Lognormal distributions come from multiplying many independent factors. If X = f₁ × f₂ × f₃ × ... × fₙ, then log(X) = log(f₁) + log(f₂) + ... + log(fₙ), and that sum is what becomes Normal by the Central Limit Theorem. When you exponentiate back, you get a lognormal — with a fat right tail where a few observations can be orders of magnitude larger than the median.

This is not a statistical curiosity. Robert Mullen established the theoretical case back in 1998, in a paper called The Lognormal Distribution of Software Failure Rates: Origin and Evidence, published at ISSRE. His thesis is blunt: the lognormal distribution has its origin in the complexity of software systems — the depth of conditionals — and in the fact that event rates are determined by an essentially multiplicative process.

Mullen and Gokhale later extended this to defect repair times over more than 10,000 defects at Cisco Systems, and then to security-related defect counts specifically, where they proposed a Discrete Lognormal model. The line of evidence now spans three decades.

The intuition is this: a vulnerability doesn’t appear because of one thing going wrong.
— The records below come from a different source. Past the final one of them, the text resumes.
/-! ### `State.markFinished` -/

@[simp] theorem State.markFinished_phase : (s.markFinished).phase = s.phase := rfl
@[simp] theorem State.markFinished_pass : (s.markFinished).pass = s.pass := rfl
@[simp] theorem State.markFinished_blk : (s.markFinished).blk = s.blk := rfl
@[simp] theorem State.markFinished_t : (s.markFinished).t = s.t := rfl
@[simp] theorem State.markFinished_mode : (s.markFinished).mode = s.mode := rfl
@[simp] theorem State.markFinished_busy : (s.markFinished).busy = false := rfl
@[simp] theorem State.markFinished_valid : (s.markFinished).valid = true := rfl
@[simp] theorem State.markFinished_srcAddr : (s.markFinished).srcAddr = s.srcAddr := rfl
@[simp] theorem State.markFinished_srcLen : (s.markFinished).srcLen = s.srcLen := rfl
@[simp] theorem State.markFinished_addrWritten : (s.markFinished).addrWritten = s.addrWritten := rfl
@[simp] theorem State.markFinished_lenWritten : (s.markFinished).lenWritten = s.lenWritten := rfl
@[simp] theorem State.markFinished_h : (s.markFinished).h = s.h := rfl
@[simp] theorem State.markFinished_v : (s.markFinished).v = s.v := rfl
@[simp] theorem State.markFinished_w : (s.markFinished).w = s.w := rfl
@[simp] theorem State.markFinished_mid : (s.markFinished).mid = s.mid := rfl
@[simp] theorem State.markFinished_digest : (s.markFinished).digest = s.digest := rfl
@[simp] theorem State.markFinished_addrW : (s.markFinished).addrW = s.addrW := rfl
@[simp] theorem State.markFinished_mem : (s.markFinished).mem = s.mem := rfl
@[simp] theorem State.markFinished_agenda : (s.markFinished).agenda = s.agenda := rfl
@[simp] theorem State.markFinished_answers : (s.markFinished).answers = s.answers := rfl

/-! ### `State.started` -/

@[simp] theorem State.started_phase (m : Bool) : (s.started m).phase = phaseInit := rfl
@[simp] theorem State.started_pass (m : Bool) : (s.started m).pass = false := rfl
@[simp] theorem State.started_blk (m : Bool) : (s.started m).blk = s.blk := rfl
@[simp] theorem State.started_t (m : Bool) : (s.started m).t = s.t := rfl
@[simp] theorem State.started_mode (m : Bool) : (s.started m).mode = m := rfl
@[simp] theorem State.started_busy (m : Bool) : (s.started m).busy = true := rfl
@[simp] theorem State.started_valid (m : Bool) : (s.started m).valid = false := rfl
@[simp] theorem State.started_srcAddr (m : Bool) : (s.started m).srcAddr = s.srcAddr := rfl
@[simp] theorem State.started_srcLen (m : Bool) : (s.started m).srcLen = s.srcLen := rfl
@[simp] theorem State.started_addrWritten (m : Bool) : (s.started m).addrWritten = s.addrWritten := rfl
@[simp] theorem State.started_lenWritten (m : Bool) : (s.started m).lenWritten = s.lenWritten := rfl
@[simp] theorem State.started_h (m : Bool) : (s.started m).h = s.h := rfl
@[simp] theorem State.started_v (m : Bool) : (s.started m).v = s.v := rfl
@[simp] theorem State.started_w (m : Bool) : (s.started m).w = s.w := rfl
@[simp] theorem State.started_mid (m : Bool) : (s.started m).mid = s.mid := rfl
@[simp] theorem State.started_digest (m : Bool) : (s.started m).digest = s.digest := rfl
@[simp] theorem State.started_addrW (m : Bool) : (s.started m).addrW = s.addrW := rfl
@[simp] theorem State.started_mem (m : Bool) : (s.started m).mem = s.mem := rfl
@[simp] theorem State.started_agenda (m : Bool) : (s.started m).agenda = s.agenda := rfl
@[simp] theorem State.started_answers (m : Bool) : (s.started m).answers = s.answers := rfl

/-! ### `State.afterInit` -/

@[simp] theorem State.afterInit_phase : (s.afterInit).phase = phaseLoad := rfl
@[simp] theorem State.afterInit_pass : (s.afterInit).pass = s.pass := rfl
@[simp] theorem State.afterInit_blk : (s.afterInit).blk = 0 := rfl
@[simp] theorem State.afterInit_t : (s.afterInit).t = s.t := rfl
@[simp] theorem State.afterInit_mode : (s.afterInit).mode = s.mode := rfl
@[simp] theorem State.afterInit_busy : (s.afterInit).busy = s.busy := rfl
@[simp] theorem State.afterInit_valid : (s.afterInit).valid = s.valid := rfl
@[simp] theorem State.afterInit_srcAddr : (s.afterInit).srcAddr = s.srcAddr := rfl
@[simp] theorem State.afterInit_srcLen : (s.afterInit).srcLen = s.srcLen := rfl
@[simp] theorem State.afterInit_addrWritten : (s.afterInit).addrWritten = s.addrWritten := rfl
@[simp] theorem State.afterInit_lenWritten : (s.afterInit).lenWritten = s.lenWritten := rfl
@[simp] theorem State.afterInit_h : (s.afterInit).h = iv := rfl
@[simp] theorem State.afterInit_v : (s.afterInit).v = s.v := rfl
@[simp] theorem State.afterInit_w : (s.afterInit).w = s.w := rfl
@[simp] theorem State.afterInit_mid : (s.afterInit).mid = s.mid := rfl
@[simp] theorem State.afterInit_digest : (s.afterInit).digest = s.digest := rfl
@[simp] theorem State.afterInit_addrW : (s.afterInit).addrW = s.addrW := rfl
@[simp] theorem State.afterInit_mem : (s.afterInit).mem = s.mem := rfl
@[simp] theorem State.afterInit_agenda : (s.afterInit).agenda = s.agenda := rfl
@[simp] theorem State.afterInit_answers : (s.afterInit).answers = s.answers := rfl

/-! ### `State.afterLoad` -/

@[simp] theorem State.afterLoad_phase : (s.afterLoad).phase = phaseExpand := rfl
@[simp] theorem State.afterLoad_pass : (s.afterLoad).pass = s.pass := rfl
@[simp] theorem State.afterLoad_blk : (s.afterLoad).blk = s.blk := rfl
@[simp] theorem State.afterLoad_t : (s.afterLoad).t = 16 := rfl
@[simp] theorem State.afterLoad_mode : (s.afterLoad).mode = s.mode := rfl
@[simp] theorem State.afterLoad_busy : (s.afterLoad).busy = s.busy := rfl
@[simp] theorem State.afterLoad_valid : (s.afterLoad).valid = s.valid := rfl
@[simp] theorem State.afterLoad_srcAddr : (s.afterLoad).srcAddr = s.srcAddr := rfl
@[simp] theorem State.afterLoad_srcLen : (s.afterLoad).srcLen = s.srcLen := rfl
@[simp] theorem State.afterLoad_addrWritten : (s.afterLoad).addrWritten = s.addrWritten := rfl
@[simp] theorem State.afterLoad_lenWritten : (s.afterLoad).lenWritten = s.lenWritten := rfl
@[simp] theorem State.afterLoad_h : (s.afterLoad).h = s.h := rfl
@[simp] theorem State.afterLoad_v : (s.afterLoad).v = s.v := rfl
@[simp] theorem State.afterLoad_w : (s.afterLoad).w = Vector.ofFn fun k => if k.val < 16 then s.blockWord k.val else s.w[k.val] := rfl
@[simp] theorem State.afterLoad_mid : (s.afterLoad).mid = s.mid := rfl
@[simp] theorem State.afterLoad_digest : (s.afterLoad).digest = s.digest := rfl
@[simp] theorem State.afterLoad_addrW : (s.afterLoad).addrW = s.addrW := rfl
@[simp] theorem State.afterLoad_mem : (s.afterLoad).mem = s.mem := rfl
@[simp] theorem State.afterLoad_agenda : (s.afterLoad).agenda = s.agenda := rfl
@[simp] theorem State.afterLoad_answers : (s.afterLoad).answers = s.answers := rfl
It appears when several things go wrong simultaneously. The function is too complex and the developer was junior and the code was recently churned and nobody reviewed the PR carefully and there was no SAST in the pipeline and the component happened to receive untrusted input. Each condition is a multiplier. Miss any one of them and the vulnerability probably doesn’t ship. Hit all of them and you get hacked.

When you multiply probabilities, you get lognormal. When you add costs, you get Normal. That’s the math.

The factors, named

The part of this I find most useful as an operator is not the distribution itself — it’s the identification of which factors actually do the multiplying. The literature on defect and vulnerability prediction is surprisingly specific about this. I’ll compress two decades of it into five families.

Family 1 — Code complexity. McCabe’s cyclomatic complexity, nesting depth, function size, fan-in/fan-out, CK metrics for OO systems. Shin and Williams were the first to show systematically that complexity metrics discriminate vulnerable from non-vulnerable code. Individually, the correlation is modest. Multiplicatively combined with the others, it becomes devastating.

Family 2 — Code churn. Nagappan and Ball at Microsoft Research established in ICSE 2005 that relative code churn — the proportion of lines changed to total lines, and the temporal concentration of those changes — predicts defect density with 89% accuracy on Windows Server 2003. Not how much the code changes in absolute terms. How much it changes relative to its size, and how concentrated those changes are in time. Files that mutate rapidly are files that break.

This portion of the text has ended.